* **The data**
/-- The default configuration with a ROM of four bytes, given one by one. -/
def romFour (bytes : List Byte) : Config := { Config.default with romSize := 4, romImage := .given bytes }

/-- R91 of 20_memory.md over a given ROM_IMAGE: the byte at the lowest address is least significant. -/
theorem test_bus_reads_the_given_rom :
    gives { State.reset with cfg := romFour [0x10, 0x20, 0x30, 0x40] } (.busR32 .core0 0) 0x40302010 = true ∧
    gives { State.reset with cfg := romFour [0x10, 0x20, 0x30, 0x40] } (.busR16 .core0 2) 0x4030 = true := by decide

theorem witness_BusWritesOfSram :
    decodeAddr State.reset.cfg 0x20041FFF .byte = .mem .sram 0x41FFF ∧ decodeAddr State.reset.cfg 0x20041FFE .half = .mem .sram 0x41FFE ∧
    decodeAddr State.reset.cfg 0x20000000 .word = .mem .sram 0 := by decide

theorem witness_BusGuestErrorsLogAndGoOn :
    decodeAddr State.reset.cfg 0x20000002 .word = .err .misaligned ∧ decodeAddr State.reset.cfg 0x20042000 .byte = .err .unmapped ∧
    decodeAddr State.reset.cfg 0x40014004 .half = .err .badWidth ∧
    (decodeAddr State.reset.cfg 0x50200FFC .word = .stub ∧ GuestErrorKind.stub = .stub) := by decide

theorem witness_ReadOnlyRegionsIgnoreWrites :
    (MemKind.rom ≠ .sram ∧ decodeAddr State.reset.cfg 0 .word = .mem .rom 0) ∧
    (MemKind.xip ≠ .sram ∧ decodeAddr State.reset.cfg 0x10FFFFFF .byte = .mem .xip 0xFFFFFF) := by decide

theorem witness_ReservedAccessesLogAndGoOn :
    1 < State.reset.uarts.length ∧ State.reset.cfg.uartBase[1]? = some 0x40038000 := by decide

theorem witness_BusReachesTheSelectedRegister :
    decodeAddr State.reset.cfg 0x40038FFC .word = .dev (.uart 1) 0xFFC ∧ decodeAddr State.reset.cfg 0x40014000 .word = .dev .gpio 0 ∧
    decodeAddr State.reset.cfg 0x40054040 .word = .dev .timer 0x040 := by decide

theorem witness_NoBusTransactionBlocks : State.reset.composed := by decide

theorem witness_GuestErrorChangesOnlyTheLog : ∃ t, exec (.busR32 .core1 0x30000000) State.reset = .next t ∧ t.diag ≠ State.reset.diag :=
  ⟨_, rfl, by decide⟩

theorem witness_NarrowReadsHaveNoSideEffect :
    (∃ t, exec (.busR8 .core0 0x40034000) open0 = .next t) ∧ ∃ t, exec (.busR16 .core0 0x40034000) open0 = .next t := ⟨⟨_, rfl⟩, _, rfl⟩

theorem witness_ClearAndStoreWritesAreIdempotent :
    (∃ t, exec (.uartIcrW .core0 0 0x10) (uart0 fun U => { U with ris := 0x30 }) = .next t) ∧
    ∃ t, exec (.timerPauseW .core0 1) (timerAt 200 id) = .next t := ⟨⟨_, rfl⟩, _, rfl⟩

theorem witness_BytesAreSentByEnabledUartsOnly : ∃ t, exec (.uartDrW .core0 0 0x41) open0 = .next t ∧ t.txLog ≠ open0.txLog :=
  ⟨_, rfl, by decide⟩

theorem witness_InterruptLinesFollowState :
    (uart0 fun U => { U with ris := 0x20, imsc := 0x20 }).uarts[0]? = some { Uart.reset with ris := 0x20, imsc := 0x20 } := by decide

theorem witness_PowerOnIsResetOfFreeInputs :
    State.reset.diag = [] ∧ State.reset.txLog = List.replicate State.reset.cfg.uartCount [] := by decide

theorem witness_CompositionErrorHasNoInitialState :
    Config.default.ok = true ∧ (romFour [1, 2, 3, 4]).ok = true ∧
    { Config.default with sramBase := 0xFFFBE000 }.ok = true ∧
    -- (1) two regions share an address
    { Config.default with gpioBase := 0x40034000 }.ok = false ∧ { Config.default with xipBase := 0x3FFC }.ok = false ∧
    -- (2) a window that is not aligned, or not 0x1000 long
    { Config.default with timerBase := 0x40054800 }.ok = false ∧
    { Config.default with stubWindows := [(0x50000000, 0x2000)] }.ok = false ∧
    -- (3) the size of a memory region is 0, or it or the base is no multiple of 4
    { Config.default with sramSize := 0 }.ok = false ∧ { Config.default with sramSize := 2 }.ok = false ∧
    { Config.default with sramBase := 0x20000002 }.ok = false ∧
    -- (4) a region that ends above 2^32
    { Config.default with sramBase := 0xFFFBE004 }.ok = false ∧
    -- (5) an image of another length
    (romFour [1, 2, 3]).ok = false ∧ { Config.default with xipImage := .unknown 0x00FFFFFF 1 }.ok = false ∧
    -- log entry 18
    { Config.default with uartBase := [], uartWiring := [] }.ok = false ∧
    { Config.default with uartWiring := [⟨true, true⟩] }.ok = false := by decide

==

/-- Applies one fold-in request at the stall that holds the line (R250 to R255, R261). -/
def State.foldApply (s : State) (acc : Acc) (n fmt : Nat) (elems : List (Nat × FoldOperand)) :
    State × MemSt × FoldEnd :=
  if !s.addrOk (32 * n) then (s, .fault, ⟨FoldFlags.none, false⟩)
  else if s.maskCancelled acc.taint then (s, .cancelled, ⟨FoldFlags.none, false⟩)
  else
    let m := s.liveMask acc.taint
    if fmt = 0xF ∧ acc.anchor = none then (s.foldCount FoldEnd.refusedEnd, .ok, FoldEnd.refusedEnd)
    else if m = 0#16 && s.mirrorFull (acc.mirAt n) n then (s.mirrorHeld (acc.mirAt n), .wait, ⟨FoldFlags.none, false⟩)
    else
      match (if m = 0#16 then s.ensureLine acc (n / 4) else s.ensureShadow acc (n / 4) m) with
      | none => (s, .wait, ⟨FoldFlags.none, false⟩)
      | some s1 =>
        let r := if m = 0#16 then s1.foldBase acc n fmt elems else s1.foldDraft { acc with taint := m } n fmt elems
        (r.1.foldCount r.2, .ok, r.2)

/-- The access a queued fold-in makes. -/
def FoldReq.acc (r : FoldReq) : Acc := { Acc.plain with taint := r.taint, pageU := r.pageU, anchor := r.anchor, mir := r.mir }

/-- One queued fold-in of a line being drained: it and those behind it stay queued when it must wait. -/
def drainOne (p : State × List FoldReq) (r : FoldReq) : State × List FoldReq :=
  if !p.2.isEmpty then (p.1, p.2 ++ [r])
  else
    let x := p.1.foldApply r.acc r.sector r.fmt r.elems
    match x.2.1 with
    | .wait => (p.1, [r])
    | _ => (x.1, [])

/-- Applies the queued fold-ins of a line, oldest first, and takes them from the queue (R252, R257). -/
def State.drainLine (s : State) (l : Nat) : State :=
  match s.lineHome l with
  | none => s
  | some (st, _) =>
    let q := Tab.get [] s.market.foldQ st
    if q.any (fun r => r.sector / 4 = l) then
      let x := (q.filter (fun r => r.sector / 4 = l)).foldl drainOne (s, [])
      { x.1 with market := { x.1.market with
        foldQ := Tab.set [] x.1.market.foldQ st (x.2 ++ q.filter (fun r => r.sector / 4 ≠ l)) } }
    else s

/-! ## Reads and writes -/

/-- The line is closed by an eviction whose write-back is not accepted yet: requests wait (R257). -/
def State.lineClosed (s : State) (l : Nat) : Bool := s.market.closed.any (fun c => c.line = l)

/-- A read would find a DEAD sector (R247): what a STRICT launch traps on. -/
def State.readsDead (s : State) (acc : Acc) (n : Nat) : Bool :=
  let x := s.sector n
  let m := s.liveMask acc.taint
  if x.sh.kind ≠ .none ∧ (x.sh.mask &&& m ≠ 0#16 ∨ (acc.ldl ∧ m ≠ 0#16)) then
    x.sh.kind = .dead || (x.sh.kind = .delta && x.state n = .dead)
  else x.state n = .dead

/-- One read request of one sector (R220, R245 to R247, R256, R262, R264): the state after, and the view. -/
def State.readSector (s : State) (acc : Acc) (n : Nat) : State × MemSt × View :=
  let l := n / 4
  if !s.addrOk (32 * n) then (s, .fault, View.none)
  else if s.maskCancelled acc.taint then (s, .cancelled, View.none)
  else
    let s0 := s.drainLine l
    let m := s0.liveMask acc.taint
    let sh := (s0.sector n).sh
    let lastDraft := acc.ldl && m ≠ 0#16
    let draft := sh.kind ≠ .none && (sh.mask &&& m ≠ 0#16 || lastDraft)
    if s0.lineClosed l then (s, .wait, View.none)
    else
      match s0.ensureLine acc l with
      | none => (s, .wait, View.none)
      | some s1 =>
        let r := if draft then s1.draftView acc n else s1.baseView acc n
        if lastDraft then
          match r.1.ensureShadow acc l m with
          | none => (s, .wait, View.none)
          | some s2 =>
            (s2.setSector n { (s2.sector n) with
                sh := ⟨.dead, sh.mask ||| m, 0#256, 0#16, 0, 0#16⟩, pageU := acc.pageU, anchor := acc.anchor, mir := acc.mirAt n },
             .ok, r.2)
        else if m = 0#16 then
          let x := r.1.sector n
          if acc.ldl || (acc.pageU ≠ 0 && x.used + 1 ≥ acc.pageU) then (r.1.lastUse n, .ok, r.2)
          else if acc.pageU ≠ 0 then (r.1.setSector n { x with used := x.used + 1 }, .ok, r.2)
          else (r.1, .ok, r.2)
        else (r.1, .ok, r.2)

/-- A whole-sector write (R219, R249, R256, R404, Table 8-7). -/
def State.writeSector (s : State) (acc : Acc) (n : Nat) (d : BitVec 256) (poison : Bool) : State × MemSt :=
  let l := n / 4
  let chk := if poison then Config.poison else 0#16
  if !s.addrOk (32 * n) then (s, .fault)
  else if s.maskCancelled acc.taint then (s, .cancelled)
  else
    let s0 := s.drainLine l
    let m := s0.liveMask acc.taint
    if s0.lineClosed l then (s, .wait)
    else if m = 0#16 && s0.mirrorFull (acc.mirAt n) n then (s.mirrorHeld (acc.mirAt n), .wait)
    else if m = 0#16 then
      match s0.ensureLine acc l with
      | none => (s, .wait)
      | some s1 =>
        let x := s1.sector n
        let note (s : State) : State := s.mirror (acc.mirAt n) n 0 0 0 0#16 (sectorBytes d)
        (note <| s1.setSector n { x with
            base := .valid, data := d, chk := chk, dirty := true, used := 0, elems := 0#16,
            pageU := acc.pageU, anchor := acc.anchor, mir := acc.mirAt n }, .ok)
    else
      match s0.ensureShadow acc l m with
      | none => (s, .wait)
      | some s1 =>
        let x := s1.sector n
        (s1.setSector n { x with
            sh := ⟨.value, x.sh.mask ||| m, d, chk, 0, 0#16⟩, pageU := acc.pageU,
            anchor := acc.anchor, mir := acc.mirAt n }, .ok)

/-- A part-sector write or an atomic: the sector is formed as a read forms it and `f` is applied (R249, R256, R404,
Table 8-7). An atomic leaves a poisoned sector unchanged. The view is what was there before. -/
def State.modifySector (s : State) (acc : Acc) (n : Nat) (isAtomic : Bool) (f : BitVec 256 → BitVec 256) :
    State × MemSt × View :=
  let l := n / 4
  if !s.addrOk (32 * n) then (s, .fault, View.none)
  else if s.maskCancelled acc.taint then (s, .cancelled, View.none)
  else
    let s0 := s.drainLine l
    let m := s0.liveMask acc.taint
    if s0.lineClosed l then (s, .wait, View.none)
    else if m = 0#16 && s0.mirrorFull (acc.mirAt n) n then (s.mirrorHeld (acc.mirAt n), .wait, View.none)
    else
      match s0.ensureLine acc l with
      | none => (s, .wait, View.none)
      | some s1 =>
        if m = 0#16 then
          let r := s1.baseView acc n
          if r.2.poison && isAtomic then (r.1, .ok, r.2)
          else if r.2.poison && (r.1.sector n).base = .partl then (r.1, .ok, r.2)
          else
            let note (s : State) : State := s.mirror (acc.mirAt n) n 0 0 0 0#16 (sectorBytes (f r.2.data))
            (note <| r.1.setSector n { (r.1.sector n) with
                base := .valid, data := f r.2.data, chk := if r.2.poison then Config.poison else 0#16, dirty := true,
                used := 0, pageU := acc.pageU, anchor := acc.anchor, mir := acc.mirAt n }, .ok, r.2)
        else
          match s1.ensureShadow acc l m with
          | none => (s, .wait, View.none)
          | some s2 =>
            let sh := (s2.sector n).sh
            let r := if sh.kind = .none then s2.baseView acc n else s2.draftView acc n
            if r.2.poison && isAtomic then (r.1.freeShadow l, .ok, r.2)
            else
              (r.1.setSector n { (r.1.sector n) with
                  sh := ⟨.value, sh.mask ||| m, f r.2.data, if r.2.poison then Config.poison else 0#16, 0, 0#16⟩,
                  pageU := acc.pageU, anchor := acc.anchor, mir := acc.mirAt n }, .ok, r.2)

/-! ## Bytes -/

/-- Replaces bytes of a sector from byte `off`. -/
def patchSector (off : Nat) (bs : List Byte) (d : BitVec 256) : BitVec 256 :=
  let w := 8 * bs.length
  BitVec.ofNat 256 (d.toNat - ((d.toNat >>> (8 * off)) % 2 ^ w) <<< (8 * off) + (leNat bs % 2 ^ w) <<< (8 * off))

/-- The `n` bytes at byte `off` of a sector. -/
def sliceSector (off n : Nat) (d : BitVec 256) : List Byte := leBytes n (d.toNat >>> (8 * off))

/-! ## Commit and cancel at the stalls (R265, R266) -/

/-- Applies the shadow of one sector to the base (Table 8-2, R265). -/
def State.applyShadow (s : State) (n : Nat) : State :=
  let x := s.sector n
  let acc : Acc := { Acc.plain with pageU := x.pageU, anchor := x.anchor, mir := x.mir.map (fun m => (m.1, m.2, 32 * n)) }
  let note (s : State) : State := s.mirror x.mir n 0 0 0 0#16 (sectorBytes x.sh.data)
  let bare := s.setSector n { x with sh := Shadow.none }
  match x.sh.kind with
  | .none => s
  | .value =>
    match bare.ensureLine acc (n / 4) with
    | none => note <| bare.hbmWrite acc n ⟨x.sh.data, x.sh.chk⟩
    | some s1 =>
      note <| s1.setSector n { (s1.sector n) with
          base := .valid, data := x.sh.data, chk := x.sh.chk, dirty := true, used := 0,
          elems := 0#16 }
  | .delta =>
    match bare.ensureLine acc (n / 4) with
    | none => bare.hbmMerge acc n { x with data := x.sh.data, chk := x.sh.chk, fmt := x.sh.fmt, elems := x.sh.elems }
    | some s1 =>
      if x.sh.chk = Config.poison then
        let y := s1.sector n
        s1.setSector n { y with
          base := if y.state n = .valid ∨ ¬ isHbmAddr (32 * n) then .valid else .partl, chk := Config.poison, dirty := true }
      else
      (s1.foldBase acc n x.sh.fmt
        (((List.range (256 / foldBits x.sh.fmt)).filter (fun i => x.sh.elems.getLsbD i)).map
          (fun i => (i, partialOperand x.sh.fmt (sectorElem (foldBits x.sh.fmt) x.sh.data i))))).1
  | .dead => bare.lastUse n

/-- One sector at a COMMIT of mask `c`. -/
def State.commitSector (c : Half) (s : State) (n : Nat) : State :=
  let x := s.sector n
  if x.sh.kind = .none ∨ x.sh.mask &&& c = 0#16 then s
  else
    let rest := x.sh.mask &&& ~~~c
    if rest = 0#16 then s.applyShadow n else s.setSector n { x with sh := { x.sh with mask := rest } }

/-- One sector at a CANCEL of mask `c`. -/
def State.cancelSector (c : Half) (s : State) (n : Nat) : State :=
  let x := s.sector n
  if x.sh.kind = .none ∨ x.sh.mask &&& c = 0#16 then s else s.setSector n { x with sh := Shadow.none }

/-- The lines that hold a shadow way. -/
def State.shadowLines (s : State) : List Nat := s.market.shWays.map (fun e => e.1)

...

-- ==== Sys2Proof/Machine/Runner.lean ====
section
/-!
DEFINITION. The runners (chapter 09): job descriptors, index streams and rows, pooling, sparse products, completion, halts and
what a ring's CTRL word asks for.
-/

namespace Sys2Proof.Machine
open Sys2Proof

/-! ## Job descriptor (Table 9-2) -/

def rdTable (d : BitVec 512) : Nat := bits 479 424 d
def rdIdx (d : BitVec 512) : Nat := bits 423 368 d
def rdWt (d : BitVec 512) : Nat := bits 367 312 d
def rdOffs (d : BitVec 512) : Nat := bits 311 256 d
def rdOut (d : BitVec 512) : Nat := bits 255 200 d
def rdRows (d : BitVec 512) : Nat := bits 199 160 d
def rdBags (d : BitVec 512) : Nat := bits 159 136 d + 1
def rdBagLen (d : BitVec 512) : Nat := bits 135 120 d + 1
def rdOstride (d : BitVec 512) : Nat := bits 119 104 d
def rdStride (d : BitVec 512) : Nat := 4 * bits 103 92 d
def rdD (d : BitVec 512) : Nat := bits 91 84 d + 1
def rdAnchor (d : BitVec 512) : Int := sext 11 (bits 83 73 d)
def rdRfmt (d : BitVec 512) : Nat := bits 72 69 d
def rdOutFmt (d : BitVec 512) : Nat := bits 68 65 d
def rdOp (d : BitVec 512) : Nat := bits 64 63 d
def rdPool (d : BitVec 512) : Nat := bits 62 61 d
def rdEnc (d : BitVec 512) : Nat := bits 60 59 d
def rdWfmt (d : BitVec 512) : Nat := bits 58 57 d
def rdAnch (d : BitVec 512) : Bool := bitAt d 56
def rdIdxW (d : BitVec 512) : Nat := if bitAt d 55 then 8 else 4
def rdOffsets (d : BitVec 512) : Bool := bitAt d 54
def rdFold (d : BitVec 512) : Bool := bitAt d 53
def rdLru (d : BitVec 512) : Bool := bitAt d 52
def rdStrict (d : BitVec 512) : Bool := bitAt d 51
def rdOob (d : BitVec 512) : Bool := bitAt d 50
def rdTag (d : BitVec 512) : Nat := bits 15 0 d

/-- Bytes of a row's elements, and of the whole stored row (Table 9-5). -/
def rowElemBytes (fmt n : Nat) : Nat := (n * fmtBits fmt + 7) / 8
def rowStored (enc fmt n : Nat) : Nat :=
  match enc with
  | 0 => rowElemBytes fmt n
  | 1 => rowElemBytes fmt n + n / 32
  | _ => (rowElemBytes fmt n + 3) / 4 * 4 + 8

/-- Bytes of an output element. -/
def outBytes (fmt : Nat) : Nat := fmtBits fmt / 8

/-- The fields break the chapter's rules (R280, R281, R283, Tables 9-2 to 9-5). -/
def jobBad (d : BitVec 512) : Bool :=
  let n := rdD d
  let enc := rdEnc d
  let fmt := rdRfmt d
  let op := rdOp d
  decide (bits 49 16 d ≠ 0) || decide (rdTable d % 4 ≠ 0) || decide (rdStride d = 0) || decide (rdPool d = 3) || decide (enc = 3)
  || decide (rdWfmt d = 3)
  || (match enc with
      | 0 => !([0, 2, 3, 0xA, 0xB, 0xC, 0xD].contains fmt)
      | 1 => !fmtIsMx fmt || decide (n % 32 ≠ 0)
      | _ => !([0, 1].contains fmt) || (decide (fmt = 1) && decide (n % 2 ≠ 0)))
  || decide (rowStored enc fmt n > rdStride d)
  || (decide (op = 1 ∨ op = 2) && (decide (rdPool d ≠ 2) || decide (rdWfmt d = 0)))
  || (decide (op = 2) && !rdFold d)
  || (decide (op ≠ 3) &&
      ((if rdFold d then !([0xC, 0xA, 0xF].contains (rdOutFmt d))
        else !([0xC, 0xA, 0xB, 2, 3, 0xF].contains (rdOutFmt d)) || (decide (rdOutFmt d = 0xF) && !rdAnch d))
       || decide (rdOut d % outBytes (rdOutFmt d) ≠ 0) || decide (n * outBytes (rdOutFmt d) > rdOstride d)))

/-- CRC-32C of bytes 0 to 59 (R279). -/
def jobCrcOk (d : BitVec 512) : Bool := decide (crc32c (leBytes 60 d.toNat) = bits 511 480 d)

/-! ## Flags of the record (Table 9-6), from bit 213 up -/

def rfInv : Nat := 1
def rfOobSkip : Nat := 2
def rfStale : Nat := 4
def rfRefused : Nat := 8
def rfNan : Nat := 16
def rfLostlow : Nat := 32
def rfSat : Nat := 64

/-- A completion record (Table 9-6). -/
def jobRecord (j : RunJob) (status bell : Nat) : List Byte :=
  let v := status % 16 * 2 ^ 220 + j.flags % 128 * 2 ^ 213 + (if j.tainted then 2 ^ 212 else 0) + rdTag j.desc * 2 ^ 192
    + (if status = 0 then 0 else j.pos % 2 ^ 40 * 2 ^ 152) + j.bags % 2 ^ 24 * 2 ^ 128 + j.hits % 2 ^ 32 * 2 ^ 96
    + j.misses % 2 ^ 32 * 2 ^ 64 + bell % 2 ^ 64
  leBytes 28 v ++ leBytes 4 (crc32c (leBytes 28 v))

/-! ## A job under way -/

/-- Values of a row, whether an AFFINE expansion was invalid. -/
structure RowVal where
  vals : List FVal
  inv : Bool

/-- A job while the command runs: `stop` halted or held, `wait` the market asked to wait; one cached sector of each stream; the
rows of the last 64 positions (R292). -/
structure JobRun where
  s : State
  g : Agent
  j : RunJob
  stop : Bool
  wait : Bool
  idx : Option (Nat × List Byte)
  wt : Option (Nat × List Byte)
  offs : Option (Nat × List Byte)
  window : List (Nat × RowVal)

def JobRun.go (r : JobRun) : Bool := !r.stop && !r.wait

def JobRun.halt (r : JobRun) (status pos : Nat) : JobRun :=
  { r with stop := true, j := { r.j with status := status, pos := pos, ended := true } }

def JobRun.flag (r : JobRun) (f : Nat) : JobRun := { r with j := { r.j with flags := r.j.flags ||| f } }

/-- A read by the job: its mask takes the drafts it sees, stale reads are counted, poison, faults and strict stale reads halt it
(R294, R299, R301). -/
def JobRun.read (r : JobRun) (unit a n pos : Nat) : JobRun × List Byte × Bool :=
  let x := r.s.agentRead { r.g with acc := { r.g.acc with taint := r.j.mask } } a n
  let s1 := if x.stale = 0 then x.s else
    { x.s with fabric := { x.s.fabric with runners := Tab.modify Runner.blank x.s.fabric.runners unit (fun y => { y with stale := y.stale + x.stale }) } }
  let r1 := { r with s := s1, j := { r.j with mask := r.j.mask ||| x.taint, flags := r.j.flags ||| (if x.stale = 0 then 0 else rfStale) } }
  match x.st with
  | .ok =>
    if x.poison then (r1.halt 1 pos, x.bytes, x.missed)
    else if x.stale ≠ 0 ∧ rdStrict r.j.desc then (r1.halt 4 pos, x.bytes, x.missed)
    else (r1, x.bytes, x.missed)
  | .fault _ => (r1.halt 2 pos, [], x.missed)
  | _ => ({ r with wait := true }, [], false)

* **Task to complete**
Set down precisely the lines above between the line holding "what a ring's CTRL word asks for." and the line holding "def rdRows (d", inclusive, and nothing beyond them.

* **Result**
what a ring's CTRL word asks for.
-/

namespace Sys2Proof.Machine
open Sys2Proof

/-! ## Job descriptor (Table 9-2) -/

def rdTable (d : BitVec 512) : Nat := bits 479 424 d
def rdIdx (d : BitVec 512) : Nat := bits 423 368 d
def rdWt (d : BitVec 512) : Nat := bits 367 312 d
def rdOffs (d : BitVec 512) : Nat := bits 311 256 d
def rdOut (d : BitVec 512) : Nat := bits 255 200 d
def rdRows (d : BitVec 512) : Nat := bits 199 160 d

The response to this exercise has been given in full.